用蛋白质探测大脑回路和行为：蛋白质相互作用调节剂

• 批准号: 10607051
• 负责人: Fernanda Laezza
• 金额: $ 82.42万
• 依托单位: UNIVERSITY OF TEXAS MED BR GALVESTON
• 依托单位国家: 美国
• 财政年份: 2023
• 资助国家: 美国
• 起止时间: 2023-02-01 至 2026-11-30
• 项目状态: 未结题
• 来源: https://reporter.nih.gov/project-details/10607051
• 关键词: Action Potentials; Acute; Affect; Anhedonia; Behavior; Behavioral; Binding; Biological; Biological Assay; Biology; Bioluminescence; Brain; Brain Diseases; Cardiac; Cells; Central Nervous System Agents; Chemicals; Classification; Clinical; Collection; Communities; Complement; Complex; Development; Disease; Dose; Drug Design; Drug Kinetics; Electrophysiology (science); Excretory function; Fluorescence; Foundations; Functional disorder; Genetic; Globus Pallidus; Goals; Ion Channel; Knowledge; Lead; Ligand Binding; Ligands; Link; Luciferases; Manuals; Measures; Mental disorders; Metabolic; Metabolism; Molecular; Molecular Probes; Motivation; Mus; Nature; Nervous System; Neurons; Neuropharmacology; Nucleus Accumbens; Outcome; Output; Pathway interactions; Permeability; Process; Protein Isoforms; Proteins; Regulation; Research; Rewards; Role; SCN8A gene; Slice; Solubility; Surface Plasmon Resonance; Therapeutic; Toxic effect; Transgenic Mice; Validation; Ventral Tegmental Area; absorption; addiction; behavior test; blood-brain barrier permeabilization; cell type; clinical efficacy; design; drug discovery; fibroblast growth factor-14; flexibility; gamma-Aminobutyric Acid; hedonic; high throughput screening; improved; in vitro activity; in vivo; innovation; intermolecular interaction; loss of function; luminescence; motivated behavior; mutant; nanomolar; neural circuit; neuronal excitability; neuropsychiatric disorder; novel; novel therapeutic intervention; optogenetics; patch clamp; pre-clinical; protein protein interaction; psychologic; receptor; response; small molecule; small molecule libraries; therapeutic development; tool; validation studies; voltage

ABSTRACT Psychiatric diseases are complex brain disorders associated with maladaptive plasticity of the brain circuit for which we lack predictive preclinical measures of clinical efficacy.
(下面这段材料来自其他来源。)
-- ==== Sys2Proof/Decode.lean ====
section
/-! DEFINITION. Decoding the coded forms (30_encoding.md R90 to R99), total, rejecting by name, and the encoder written from
the same tables. -/

namespace Sys2Proof

/-- Why a coded form is no operation. -/
inductive DecodeError where
  /-- the frame has fewer bytes than its header -/
  | shortFrame
  /-- the frame's length is not that of its format (30_encoding.md R98) -/
  | wrongLength
  /-- byte 1 bits 6:5 of a read request are not 0 (30_encoding.md R92, R100) -/
  | reservedBits
  /-- byte 1 bit 7 (`h`) of a read request is not 0 (30_encoding.md R92, R100) -/
  | highAddressBit
  /-- a filler byte of a read request is not 0x00 (30_encoding.md R92) -/
  | fillerNotZero
  /-- a select code that does not have `NSEL` lines (30_encoding.md R96) -/
  | wrongLineCount
  /-- state code 14 or 15 (30_encoding.md R104) -/
  | reservedCode
deriving DecidableEq, Repr

open Machine

/-- A request frame. Byte 0 bit 0 is the only opcode bit (30_encoding.md R99); the operands are read back as in R95. The
CRC byte of a write frame is no operand and is not compared here (R95; `FRAME_OK` is the check, log 10). What CORE never
sends (reserved bits, `h`, filler) is rejected: DESIGN CHOICE, log 25, safe. -/
def decodeFrame : List Byte → Except DecodeError Instr
  | b0 :: b1 :: rest =>
    if b0.getLsbD 0 then
      match rest with
      | [b2, _] => .ok (.wrreg (b0 >>> 1).toNat (joinBytes b1 b2))
      | _ => .error .wrongLength
    else if b1.getLsbD 7 then .error .highAddressBit
    else if b1.extractLsb' 5 2 != 0 then .error .reservedBits
    else if rest.length != 2 * ((b1.extractLsb' 0 5).toNat + 1) + 1 then .error .wrongLength
    else if rest.any (fun b => b != 0) then .error .fillerNotZero
    else .ok (.rdreg (b0 >>> 1).toNat ((b1.extractLsb' 0 5).toNat + 1))
  | _ => .error .shortFrame

/-- A select-line code (30_encoding.md R96). -/
def decodeLines (nsel : Nat) (ls : List Bool) : Except DecodeError Instr :=
  if ls.length = nsel then .ok (.select (lineIndex ls)) else .error .wrongLineCount

/-- The state code of a pack step selects its operation (10_state.md R22, 30_encoding.md R97, 42_pack_supervisor.md R171);
14 and 15 are reserved (30_encoding.md R104). -/
def decodeState (p : Nat) (c : Cmd) (code : BitVec 4) : Except DecodeError Instr :=
  match code.toNat with
  | 0 => .ok (.stDisabled p)
  | 1 => .ok (.stWaitinit p)
  | 2 => .ok (.stInit p)
  | 3 => .ok (.stWaitdiag0 p)
  | 4 => .ok (.stDiag0 p)
  | 5 => .ok (.stWaitdiag1 p)
  | 6 => .ok (.stDiag1 p)
  | 7 => .ok (.stWaitdiag2 p)
  | 8 => .ok (.stDiag2 p)
  | 9 => .ok (.stConfig p)
  | 10 => .ok (.stRun p c)
  | 11 => .ok (.stRunwarning p c)
  | 12 => .ok (.stSanitycheck p c)
  | 13 => .ok (.stError p c)
  | _ => .error .reservedCode

/-- A request at the framer's interface. -/
def decodeRequest (nsel : Nat) : Request → Except DecodeError Instr
  | .frame bytes => decodeFrame bytes
  | .lines ls => decodeLines nsel ls

/-- The operation a coded form stands for, on a machine with `nsel` select lines. -/
def decode (nsel : Nat) : Coded → Except DecodeError Instr
  | .request r => decodeRequest nsel r
  | .state p c code => decodeState p c code

/-- The coded form of an operation, where it has one: the frames and lines CORE drives for it, or its state code.
`PACK_STEP` has none of its own (its four bits are the contents of the state register, which select an `ST_` operation,
30_encoding.md R97, R99), and an operation of class `unit` has none (R109). The state operations without operand `c`
carry the all-zero command. -/
def encode (par : Params) : Instr → Option Coded
  | .select index => some (.request (.lines (selLines par.nsel index)))
  | .wrreg address value => some (.request (.frame (wrFrame par.crcPoly address value)))
  | .rdreg address count => some (.request (.frame (rdFrame address count)))
  | .packStep _ => none
  | .stDisabled p => some (.state p default 0)
  | .stWaitinit p => some (.state p default 1)
  | .stInit p => some (.state p default 2)
  | .stWaitdiag0 p => some (.state p default 3)
  | .stDiag0 p => some (.state p default 4)
  | .stWaitdiag1 p => some (.state p default 5)
  | .stDiag1 p => some (.state p default 6)
  | .stWaitdiag2 p => some (.state p default 7)
  | .stDiag2 p => some (.state p default 8)
  | .stConfig p => some (.state p default 9)
  | .stRun p c => some (.state p c 10)
  | .stRunwarning p c => some (.state p c 11)
  | .stSanitycheck p c => some (.state p c 12)
  | .stError p c => some (.state p c 13)
  | .crc8 _ => none
  | .frameOk _ => none
  | .afeWrite _ _ _ => none
  | .afeRead _ _ _ => none
  | .readStatus _ => none
  | .readCells _ => none
  | .readTelemetry _ => none
  | .pass => none
  | .runs _ => none
  | .runBody _ _ => none
  | .nextRunState _ => none
  | .limits _ => none
  | .i2t _ => none
  | .alerts _ => none
  | .arbiter _ _ _ _ _ _ => none
  | .diagEval _ _ => none
  | .balance _ => none

/-! ## The table's words

spec/opcode_table.json writes a frame as one number with byte 0 in its most significant byte, a select code as three bits
and a state code as four. Both codes take one byte, and nothing in them says which is meant (30_encoding.md R99: the place
does). Log 10. -/

/-- Byte `i` of a number of `n` bytes, byte 0 the most significant. -/
def tableByte (n w i : Nat) : Byte := BitVec.ofNat 8 (w >>> (8 * (n - 1 - i)))

/-- The bytes of a frame whose first `n` bytes are the number `w`, zeros after them up to the length its header tells
(30_encoding.md R98): four for a write, `2 * count + 3` for a read. -/
def tableFrame (n w : Nat) : List Byte :=
  let head := (List.range n).map (tableByte n w)
  let len := if (head.getD 0 0).getLsbD 0 then 4 else 2 * (((head.getD 1 0).extractLsb' 0 5).toNat + 1) + 3
  head ++ List.replicate (len - n) 0

/-- The coded form a table word of `nbits` bits stands for: up to 3 bits a select code (the table's `NSEL` is 3), up to 8
bits a state code of pack 0 with the all-zero command, longer a frame. -/
def tableCoded (nbits w : Nat) : Option Coded :=
  if nbits ≤ 3 then
    if w < 8 then some (.request (.lines (selLines 3 w))) else none
  else if nbits ≤ 8 then
    if w < 16 then some (.state 0 default (BitVec.ofNat 4 w)) else none
  else some (.request (.frame (tableFrame ((nbits + 7) / 8) w)))

/-- The operation the decoder reads from a table word. -/
def decodeTableWord (nbits w : Nat) : Option Instr :=
  match tableCoded nbits w with
  | some f =>
    match decode 3 f with
    | .ok i => some i
    | .error _ => none
  | none => none

end Sys2Proof
end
To fill this gap, we need to use molecular knowledge to inform development of novel probes in order to interrogate the mechanisms that underlie circuit deficits in these disorders and drive advanced therapeutic design. Protein-protein interactions (PPI) within ion channel complexes fine-tune neuronal excitability and are emerging as links to the biology of psychiatric disorders. Their highly specific and flexible interfaces make protein-channel interactions ideal targets for probe development. Such molecular probes would provide the neuropharmacology community with optimal research tools to parse out brain disease complexities and enable more effective drug design. We have identified the PPI between the voltage-gated Na+ (Nav) Nav1.6 channel and its accessory regulator protein, fibroblast growth factor 14 (FGF14) as a functionally relevant regulator of excitability of medium spiny neurons (MSN) in the nucleus accumbens (NAc); a central component of the mesocorticolimbic circuit whose dysfunction has been associated with a wide spectrum of neuropsychiatric disorders. Through a bioluminescence-based high-throughput screen (HTS) and a round of chemical optimization we have identified the new brain permeable probe 1028 that modulates FGF14:Nav1.6 channel complex formation and increases Nav1.6 channel availability and MSN firing. When systemically administrated, 1028 increases accumbal neuron firing and promotes hedonic states in situations lacking motivation, suggesting the compound can modulate reward-related behaviors within the mesocorticolimbic circuit. Here, we are proposing to further optimize 1028 for in vivo use by improving its potency and metabolic stability and determine its mechanism of action at the molecular (Aim 1), cellular (Aim 2), circuital, and behavioral levels (Aim 3). Outcomes of this proposed research will generate the first-in-class brain-permeant chemical probes to interrogate the reward circuit, providing the foundation for pre-therapeutic development of a new class of PPI-based leads for a broad spectrum of psychiatric disorders.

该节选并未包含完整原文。